The premise of behavioral interviewing is that past performance in specific situations is the best predictor of performance in similar future situations.  It sounds simple.  The real challenge is that, nowadays, applicants will provide rehearsed answers to almost any question you throw at them.  However, applicants cannot fake answers to multiple questions, based on the competencies you select, regarding exactly how they handled specific situations in their previous experience.  Their answers to these behavioral questions are excellent predictors of how they will handle situations in your organization.

In terms of behavioral questions, the most common technique is to start any question with the words “Tell me about a time when…..”  This question format is asking for a specific instance when the candidate displayed some skill.  The first challenge is defining what skills, or competencies, are most important to predicting successful job performance.

To thoroughly assess a candidate’s skills, we should probably ask each candidate over a hundred questions.  If we tracked and analyzed that data over time, it would tell us that some of those questions are more predictive of successful job performance than others.  In order to avoid asking hundreds of questions, one of the key steps in behavioral interviewing is defining the skills that are most predictive of successful job performance.  When this is done effectively, we can then focus on only those questions that are most critical to predicting future behavior.

Another critical skill in behavioral interviewing, in my experience, is listening for a behavioral answer to your behavioral question.  When asked to describe a time when the candidate led a successful project, the candidate might say:

“I always do three things to make projects successful.  First, I set expectations up front on the time frames for tasks to be completed.  Second, I require weekly updates on any tasks that are behind schedule.  Finally, I dig in and work with
the team leaders to address those items that are behind schedule in order to get them back on track.”

Wow! That impressive and detailed answer would indicate that this candidate has substantial experience managing successful projects.  This candidate would be highly desirable to most organizations with a need for a project manager.  However, the answer is not a behavioral answer that indicates what the candidate actually did in multiple specific situations.  With additional behavioral questions, we could quickly determine whether these skills were real or whether this candidate’s answer was a rehearsed interview answer. 

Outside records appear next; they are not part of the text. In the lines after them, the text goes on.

-- ==== Sys2Proof/Machine/Streams.lean ====
section
/-! DEFINITION. Stream engines: slots, runs, blocks, lines, aborts, key streaming with the Badger units
(R152 to R177, R229 to R233; assumption log 13). A block is a list of transfers, each a list of memory lines that land or are
acknowledged in order. -/

namespace Sys2Proof.Machine

/-- Slot i of tile t. -/
def State.slot (s : State) (t i : Nat) : Slot := smGet {} (s.tile t).slots i
/-- Change slot i of tile t. -/
def State.modSlot (s : State) (t i : Nat) (f : Slot → Slot) : State :=
  s.modTile t (fun x => { x with slots := smMod {} x.slots i f })
/-- The slot's run; an empty one where none is in progress. -/
def State.run (s : State) (t i : Nat) : StreamRun := (s.slot t i).run.getD {}
/-- Change a slot's run. -/
def State.modRun (s : State) (t i : Nat) (f : StreamRun → StreamRun) : State :=
  s.modSlot t i (fun x => { x with run := x.run.map f })

/-- Bits of a descriptor (Table 6-2). -/
def sd (d : BitVec 512) (hi lo : Nat) : Nat := bits d.toNat hi lo
/-- OP. -/
def sdOp (d : BitVec 512) : Nat := sd d 3 0
/-- Loads: byte, limb, key, tensor. -/
def sdIsLoad (d : BitVec 512) : Bool := [0, 2, 4, 5].contains (sdOp d)
/-- Limb-shaped operations. -/
def sdIsLimb (d : BitVec 512) : Bool := [2, 3, 4].contains (sdOp d)
/-- Tensor operations. -/
def sdIsTensor (d : BitVec 512) : Bool := sdOp d == 5 || sdOp d == 6
/-- log N. -/
def sdLogN (d : BitVec 512) : Nat := sd d 10 8 + 12
/-- REDUCE. -/
def sdReduce (d : BitVec 512) : Nat := sd d 13 11
/-- CT. -/
def sdCt (d : BitVec 512) : Bool := sd d 14 14 == 1
/-- BLOCKS. -/
def sdBlocks (d : BitVec 512) : Nat := sd d 47 32

/-- R155: why a descriptor cannot be armed. -/
def armBad (d : BitVec 512) : Bool :=
  let op := sdOp d
  let limb := sdIsLimb d
  let lim2 := op == 2 || op == 3
  decide (6 < op)
    || sd d 15 15 != 0 || sd d 31 29 != 0 || sd d 63 60 != 0 || sd d 71 71 != 0 || sd d 127 88 != 0 || sd d 511 320 != 0
    || decide (5 < sd d 10 8) || decide (4 < sdReduce d)
    || sd d 255 192 % 32 != 0 || sd d 319 256 % 2048 != 0
    || (sd d 28 28 == 0 && sdBlocks d == 0)
    || (sd d 5 5 == 1 && op != 2 && op != 4)
    || (!limb && (sd d 6 6 != 0 || sd d 7 7 != 0 || sd d 10 8 != 0 || sd d 59 56 != 0 || sd d 70 64 != 0))
    || (sdReduce d == 1 && !lim2) || (decide (2 ≤ sdReduce d) && op != 0 && op != 1)
    || (sdCt d && !lim2) || (sd d 27 24 != 0 && op != 4)
    || (!sdCt d && sd d 79 72 != 0) || (!sdCt d && op != 4 && sd d 319 256 != 0)

/-! ### Block-list entries (Table 6-3) -/

/-- Bits of a block-list entry. -/
def be (b : BitVec 256) (hi lo : Nat) : Nat := bits b.toNat hi lo
/-- CHUNKS. -/
def beChunks (b : BitVec 256) : Nat := be b 111 96
/-- MEM_STRIDE. -/
def beMemStride (b : BitVec 256) : Int := toSigned 32 (be b 159 128)
/-- SPAD_STRIDE. -/
def beSpadStride (b : BitVec 256) : Int := toSigned 16 (be b 127 112)
/-- First memory byte of chunk k (R161). -/
def beMem (d : BitVec 512) (r : StreamRun) (b : BitVec 256) (k : Nat) : Int :=
  (sd d 191 128 : Int) + r.base + toSigned 48 (be b 47 0) + k * beMemStride b
/-- First scratchpad row of chunk k. -/
def beRow (r : StreamRun) (b : BitVec 256) (k : Nat) : Int := (be b 63 48 : Int) + r.rowBase + k * beSpadStride b
/-- First regenerated row of chunk k. -/
def beRow2 (r : StreamRun) (b : BitVec 256) (k : Nat) : Int := (be b 175 160 : Int) + r.rowBase + k * beSpadStride b

/-- The entry at an index of a run's list. -/
def State.entryAt (s : State) (d : BitVec 512) (i : Nat) : BitVec 256 :=
  BitVec.ofNat 256 (s.loadLE (sd d 255 192 + 32 * i) 32)

/-- Slot tiles G and slot tile of a tile for limbs of 2^n (R83). -/
def State.share (s : State) (t n : Nat) : Nat × Nat :=
  match s.tilePart t with
  | some p =>
    let g := slotTiles (s.part p).tiles n
    (g, (t - p * (s.part p).tiles) % g)
  | none => (1, 0)

/-- Bytes a chunk takes in a tile's rows: the share of a limb, a tile block, or LENGTH. -/
def State.chunkBytes (s : State) (t : Nat) (d : BitVec 512) (r : StreamRun) (b : BitVec 256) : Nat :=
  if sdIsLimb d then 2 ^ sdLogN d / (s.share t (sdLogN d)).1 * 9 / 2
  else if sdIsTensor d then (tensorOf r.tensor.toNat).blockBytes
  else be b 95 64

/-- Rows a chunk takes. -/
def State.chunkRows (s : State) (t : Nat) (d : BitVec 512) (r : StreamRun) (b : BitVec 256) : Nat :=
  ceilDiv (s.chunkBytes t d r b) 128

/-- Bytes of a chunk in memory; 0 for tensors, whose pieces are checked one by one. -/
def chunkMem (d : BitVec 512) (b : BitVec 256) : Nat :=
  if sdIsLimb d then limbBytes (sdLogN d) (sd d 7 7 == 1) else if sdIsTensor d then 0 else be b 95 64

/-- The elements of a slot tile's share of a limb at byte a (R83, R166): packed-36 residues stand every 36 bits. -/
def limbPieces (block wide : Bool) (g n tau : Nat) (a : Int) : List Piece :=
  let u := if wide then 64 else 36
  (upTo (2 ^ n / g)).map (fun j => { mem := 8 * a + (u * elemAt block g n tau j : Nat), mw := u, spad := 36 * j, sw := 36 })

/-- Bytes at a byte address: one piece, or 32-bit words for a reduction (R163). -/
def bytePieces (a : Int) (n : Nat) (words : Bool) : List Piece :=
  if words then (upTo (ceilDiv n 4)).map (fun i =>
    let w := min 32 (8 * n - 32 * i)
    { mem := 8 * a + (32 * i : Nat), mw := w, spad := 32 * i, sw := w })
  else if n = 0 then [] else [{ mem := 8 * a, mw := 8 * n, spad := 0, sw := 8 * n }]

/-- Prime of chunk k: entry PRIME_E0 + PRIME_OFF + k; for a ciphertext load, the entry its header's counts give the
limb at the chunk's body offset (R166, R431). 0 beyond the set. -/
def State.chunkPrime (s : State) (t : Nat) (d : BitVec 512) (b : BitVec 256) (k : Nat) : Nat :=
  let x := s.pset (sd d 59 56)
  if sdCt d then
    let h := smGet {} (s.pseq ((s.tilePart t).getD 0)).hdrs (sd d 79 72)
    let i := ((toSigned 48 (be b 47 0) + k * beMemStride b) / (limbBytes (sdLogN d) (sd d 7 7 == 1) : Nat)).toNat
    let per := h.limbs + h.specials
    let c := if h.order then i / max 1 h.comps else i % max 1 per
    x.q (x.limbEntry h.limbs c)
  else x.q (sd d 70 64 + be b 198 192 + k)

/-- Tile position of tile index i: from the coordinate list where the tensor has one. -/
def tilePos (tn : Tensor) (r : StreamRun) (i : Nat) : Option TilePos :=
  if tn.mode = 1 then
    let v := smGet 0 r.coords i
    if v % 2 ^ 16 = 0xFFFF then none
    else some { tc := bits v 15 0, tr := bits v 31 16, i2 := bits v 47 32, i3 := bits v 63 48 }
  else some (tn.posOf i)

/-- The code of a coordinate-list entry that cannot be used (R172); 0 where it can. -/
def coordCode (d : BitVec 512) (r : StreamRun) (i : Nat) : Nat :=
  let v := smGet 0 r.coords i
  if sdIsTensor d ∧ (tensorOf r.tensor.toNat).mode = 1 ∧ 2 ^ 65 ≤ v then v - 2 ^ 65 else 0

/-- First byte of a tensor's data (R169). -/
def tensorData (d : BitVec 512) (r : StreamRun) : Int := (sd d 191 128 : Int) + r.base + 2048

/-- The pieces of chunk k that a tile moves. -/
def State.chunkPieces (s : State) (t : Nat) (d : BitVec 512) (r : StreamRun) (b : BitVec 256) (k : Nat) : List Piece :=
  if sdIsLimb d then
    let g := s.share t (sdLogN d)
    limbPieces (sd d 6 6 == 1) (sd d 7 7 == 1) g.1 (sdLogN d) g.2 (beMem d r b k)
  else if sdIsTensor d then
    let tn := tensorOf r.tensor.toNat
    tn.pieces (tensorData d r) (tilePos tn r (be b 47 0 + k))
  else bytePieces (beMem d r b k) (be b 95 64) (decide (2 ≤ sdReduce d))

/-- The run's descriptor or tensor declares a reduction (R163, R171). -/
def runReduces (d : BitVec 512) (r : StreamRun) : Bool :=
  sdReduce d != 0 || (sdIsTensor d && (tensorOf r.tensor.toNat).reduce != 0)

/-- All chunks of a block share one memory range: a broadcast load fetches it once, a reducing store writes it once (R162,
R163). Tensor operations do not use MEM_STRIDE. -/
def oneTransfer (d : BitVec 512) (b : BitVec 256) : Bool :=
  !sdIsTensor d && beMemStride b == 0 && decide (1 < beChunks b) && (sdIsLoad d || sdReduce d != 0)

/-- All chunks of a load's block share one destination and are combined (R163). -/
def sharedRows (d : BitVec 512) (r : StreamRun) (b : BitVec 256) : Bool :=
  sdIsLoad d && runReduces d r && beSpadStride b == 0 && decide (1 < beChunks b)

/-- Transfers of a block; none for LENGTH 0 in a byte operation (R157). -/
def transferCount (d : BitVec 512) (b : BitVec 256) : Nat :=
  if ¬ sdIsLimb d ∧ ¬ sdIsTensor d ∧ be b 95 64 = 0 then 0 else if oneTransfer d b then 1 else beChunks b

/-- The chunks of transfer k. -/
def chunksOf (d : BitVec 512) (b : BitVec 256) (k : Nat) : List Nat := if oneTransfer d b then upTo (beChunks b) else [k]

/-- Combine a chunk's values with those of the chunks before it (R163); `q` is the chunk's prime. An unchecked chunk whose entry
lies beyond the set has no prime to add under: the sum cut to 36 bits is the model's choice (R40; assumption log 13). -/
def combine (d : BitVec 512) (r : StreamRun) (q : Nat) (old new : List Nat) : List Nat :=
  if sdReduce d = 1 then List.zipWith (fun x y => addM q (fold x q) (fold (y % 2 ^ 36) q)) old new
  else List.zipWith (fun x y =>
    tensorCombine (if sdIsTensor d then (tensorOf r.tensor.toNat).reduce else sdReduce d - 1) x y) old new

/-- The combined values of chunks 0 to n − 1 whose values are given, in ascending chunk order. -/
def State.combined (s : State) (t : Nat) (d : BitVec 512) (r : StreamRun) (b : BitVec 256) (v : Nat → List Nat) : List Nat :=
  let first := if sdReduce d = 1 then (v 0).map (fun x => fold (x % 2 ^ 36) (s.chunkPrime t d b 0)) else v 0
  (upTo (beChunks b - 1)).foldl (fun acc i => combine d r (s.chunkPrime t d b (i + 1)) acc (v (i + 1))) first

/-- The values memory holds for chunk k, piece by piece. -/
def State.memVals (s : State) (t : Nat) (d : BitVec 512) (r : StreamRun) (b : BitVec 256) (k : Nat) : List Nat :=
  (s.chunkPieces t d r b k).map (fun p => p.fromMem s.mem)

/-- The values a tile's rows hold for chunk k. -/
def State.rowVals (s : State) (t : Nat) (d : BitVec 512) (r : StreamRun) (b : BitVec 256) (k : Nat) : List Nat :=
  (s.chunkPieces t d r b k).map (fun p => memBits (s.tile t).spad (1024 * (beRow r b k).toNat + p.spad) p.sw)

/-! ### The end of a run -/

/-- Record the end of a run its control word kicked (R430). -/
def State.kickEnded (s : State) (t i : Nat) (r : StreamRun) (code : Nat) : State :=
  match r.kickSeq with
  | none => s
  | some q => s.modSeq q (fun x => { x with kern := x.kern.map (fun k =>
      { k with kicks := k.kicks.map (fun e =>
          if e.tile = t ∧ e.slot = i ∧ ¬ e.ended then { e with ended := true, code := code } else e) }) })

Behavioral interviewing is challenging, but, if done well and consistently, there is a substantial financial payoff.  Hewitt Associates, a Chicago area based consulting firm, estimates that the cost of white-collar employee turnover is 150% of the employee’s total compensation.  For an employee with $50,000 in total compensation, the cost to the company is $75,000 (150% of $50,000).  In order to avoid arguing over Hewitt’s data, let’s say the cost is half of that.  That means that each employee who leaves takes approximately $35,000 with him or her.  By investing in improving the quality of the employee selection process, organizations have received a substantial return on their investment by reducing their employee turnover.

In summary, experience is the key.  If you look for an experienced behavioral interviewing consultant to assist your organization in improving your employee selection process, you will see improved results quickly.  The key is to look for someone with substantial experience who understands the nuances of getting the most out of the behavioral interviewing process.  If you choose to implement behavioral interviewing on your own, know that, with diligence, skills will improve with experience and that the payoff will come over time.